I have been using Things for a long time, both for my Mac and for my iPhone, but I have never really got around to learn how to use it correctly, the pieces was falling in to place when I started to read the Getting things done book, more about that one later.

First thing I really implemented was the Inbox Zero mail handling. I have two mail accounts, one for my work and one personal GMail account.

I read my work email with Mail.app and I started off by changing the settings for getting emails in Mail.app, instead of polling email every 5th minute it's now polling every hour. I also turned of "Badge" notification (i.e. showing in the icon how many new emails you have) and disabled Growl Mail. I think these things are essential, because the whole point with GTD is that you should have specific slots for collecting and processing data, if you get interrupted when you actually do work this could really hurt the process. Secondly I downloaded and configured MailActOn to handle three different keyboard shortcuts: Ctrl-A will move the email to the Mail Archive folder, Ctrl-T will move the email to the To Do mail folder and Ctrl-R will move the email to the Read folder.

This makes it very easy to sort the email when they arrive. If it's a item that I can't do anything about and I don't want to save it: I delete it, if it's a email I can't do anything about but I want to save it for future reference I press Ctrl-A and get it out of my INBOX. If the email contains something I want to read, but is not a direct action I press Ctrl-R and revisit it later when I have some spare time. Now if there is a action in the email, something I need to reply to or do in any other way, then I press Ctrl-T. The emails that ends up in the To Do folder are collected and categorized in the "process" phase. When collected and categorized I will archive it. This is not optimal, my goal would be to get the To Do emails filed in my Things INBOX so that I have just one way to collect actions.

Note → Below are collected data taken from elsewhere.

theorem witness_TetherMessages_beats : [2, 3].all (fun s => (dvTether s 1 false).ttState == s) = true ∧ (dvTether 4 1 false).ttState = 4 ∧
    (leBytes 0 32).length = 32 ∧ leNat (bytesAt (leBytes 0 32)) 0 8 = (dvTether 3 1 false).pairPeerSerial ∧ (tmsg 0x48 []).src = (dvTether 3 1 false).peerIp ∧
    bit (leNat (bytesAt (leBytes 0 25 ++ [2])) 25 1) 1 = true ∧ bit (leNat (bytesAt (leBytes 0 32)) 25 1) 1 = false ∧
    ¬ leNat (bytesAt (leBytes 1 32)) 0 8 = (dvTether 3 1 false).pairPeerSerial := by decide +kernel

/-- Bodies of another length, or with a reserved field that is not 0; and a SOLO module whose twin has joined, which still exchanges beats. -/
theorem witness_TetherMessages_refused : ([] : List Byte).length ≠ 8 ∧ ([] : List Byte).length ≠ 24 ∧ ¬ 112 ≤ ([] : List Byte).length ∧
    ((leBytes 0 4 ++ leBytes 1 196).length = 200 ∧ leNat (bytesAt (leBytes 0 4 ++ leBytes 1 196)) 4 4 ≠ 0) ∧
    (let d := (dvTether 4 1 true).modTwin fun t => { t with joined := some ⟨1, 1, 1, true, 0⟩ }
     d.ttState = 4 ∧ d.twin.joined.isSome = true ∧ d.hubRuns = true) := by decide +kernel

theorem witness_TetherControl_beats : (dvTether 3 1 true).beats = true ∧ (dvTether 1 1 true).beats = false ∧ (dvTether 3 1 true).dt.toNat % 8000 = 0 ∧
    ({ dvTether 3 1 true with dt := 7999 } : Dev).dt.toNat % 8000 ≠ 0 ∧ (dvTether 3 1 true).hubRuns = true ∧ (dvTether 3 1 true).twin.heard = false ∧
    [1, 2].all (fun n => ((dvTether 3 1 true).modTwin fun t => { t with missed := n }).twin.missed == n) = true := by decide +kernel

theorem witness_TetherControl_seek : (let d := (dvTether 1 1 false).setBit (aEt 0 + rEtState) 0
     d.ttState = 1 ∧ d.twin.seekAt = none ∧ d.tetherPaths = [(0, 0, false)] ∧ (dvTether 1 1 false).tetherPaths = []) ∧
    (let d : Dev := { ((dvTether 1 1 false).setPw 2 0) with dt := 16000000000 }
     d.ttState = 1 ∧ d.lit = true ∧ d.pairServes = true ∧ 16000000000 ≤ (d.dt - d.twin.poweredAt).toNat ∧
       ¬ 16000000000 ≤ (({ d with dt := 15999999999 } : Dev).dt - d.twin.poweredAt).toNat) := by decide +kernel

/-- A JOINED device of a pair of mode 3 whose STATEs have met. -/
def dvJoined : Dev := (dvTether 2 3 true).modTwin fun t => { t with stateSent := [0], stateGot := some (leBytes 0 192) }

theorem witness_TetherControl_ready : dvJoined.ttState = 2 ∧ dvJoined.pairAgrees = true ∧ dvJoined.pairMode = 3 ∧ dvJoined.ttPrimary = true ∧
    (dvTether 2 1 true).pairAgrees = false ∧ (dvTether 2 1 false).ttPrimary = false ∧ (dvTether 5 1 true).ttState = 5 ∧
    ((dvTether 5 1 true).session tether).state ≠ 2 ∧ (((dvTether 5 1 true).modSession tether fun x => { x with state := 2 }).session tether).state = 2 := by
  decide +kernel
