-- ==== Sys2Proof/Config.lean ====
section
/-! DEFINITION. What is fixed for the life of one block (R22 of 10_state.md): the shape of a registry record (R140), the
parameters REG, IBUF_SIZE and OBUF_SIZE (R7 of 00_scope.md), the constants the source wires into the algorithms (R8, U1),
and the one free value the spec leaves (R41: buffer bytes that nothing has written). The default registry is in
Machine/Registry.lean. -/

namespace Sys2Proof

/-- The widths a scalar or an array element may have, in bytes (R8, R140). -/
inductive Width where
  | one
  | two
  | four
  deriving DecidableEq, Repr

/-- FieldType of a registry record (R140). -/
inductive FieldType where
  /-- zero length: presence alone is the signal (R92) -/
  | marker
  /-- a little-endian integer or a binary32 pattern (R93) -/
  | scalar (width : Width) (signed : Bool) (isFloat : Bool)
  /-- `count` little-endian unsigned elements (R94) -/
  | fixedArray (elementWidth : Width) (count : Nat)
  /-- the 7-byte record: year, month, day, hour, minute, second (R95) -/
  | dateTime
  deriving DecidableEq, Repr

/-- Range descriptor of a record, used by the encoder alone (R140, R148). -/
inductive FieldRange where
  | full
  | interval (lo hi : Int)
  | nibbles (hmax lmax : Nat)
  deriving DecidableEq, Repr

/-- A registry record (R140). Its identifier is the tag it is found under; `scale = some k` means the factor `10^k`. -/
structure Record where
  name  : String
  type  : FieldType
  scale : Option Int
  range : FieldRange
  deriving DecidableEq, Repr

/-- The parameters of R7: the registry, a total function from the 256 identifiers, and the two buffer sizes. -/
structure Params where
  reg      : Byte → Option Record
  ibufSize : Nat
  obufSize : Nat

namespace Config

/-- STX, fixed by the source (R8). -/
abbrev stx : Byte := 0x02

/-- ETX, fixed by the source (R8). -/
abbrev etx : Byte := 0x03

/-- HDR_LEN, the length of the opaque gateway header (R7, R331). -/
abbrev hdrLen : Nat := 5

/-- TRANSPORT_LIMIT, the length above which ENC_END raises the advisory (R7, R290). -/
abbrev transportLimit : Nat := 340

/-- MAX_ELEMS, the number of operand and result elements (R7). -/
abbrev maxElems : Nat := 8

/-- MAX_PAYLOAD, the largest payload length of a record (R7). -/
abbrev maxPayload : Nat := 32

/-- Which of the two buffers a free byte belongs to. -/
inductive Buffer where
  | ibuf
  | obuf
  deriving DecidableEq, Repr

/-- FREE VALUE (log 5). What byte `i` of a buffer holds after the `epoch`-th power-on as long as nothing has written it:
R41 of 10_state.md says any value. No proof can know it. -/
opaque powerOnByte (epoch : Nat) (b : Buffer) (i : Nat) : Byte

end Config

end Sys2Proof
end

GMail is actually pretty well prepared for GTD. It has the concept of "archive" that just get's things out of my INBOX and into a search able index. It also have the possibility to put a Star on emails with keyboard shortcuts. I use it the following way: press 'e' and archive emails that I can't do anything about, star the email and archive it if it's something I want to read or to do anything about, then collect and categorize the starred messages later in my collection phase.

Instead of writing a monster post for everything I have done so far I will stop here and write another post later in the week about how I use Things and my data collection. I also have a lot of ideas on how to work with GTD in my future team, more about that will also come later.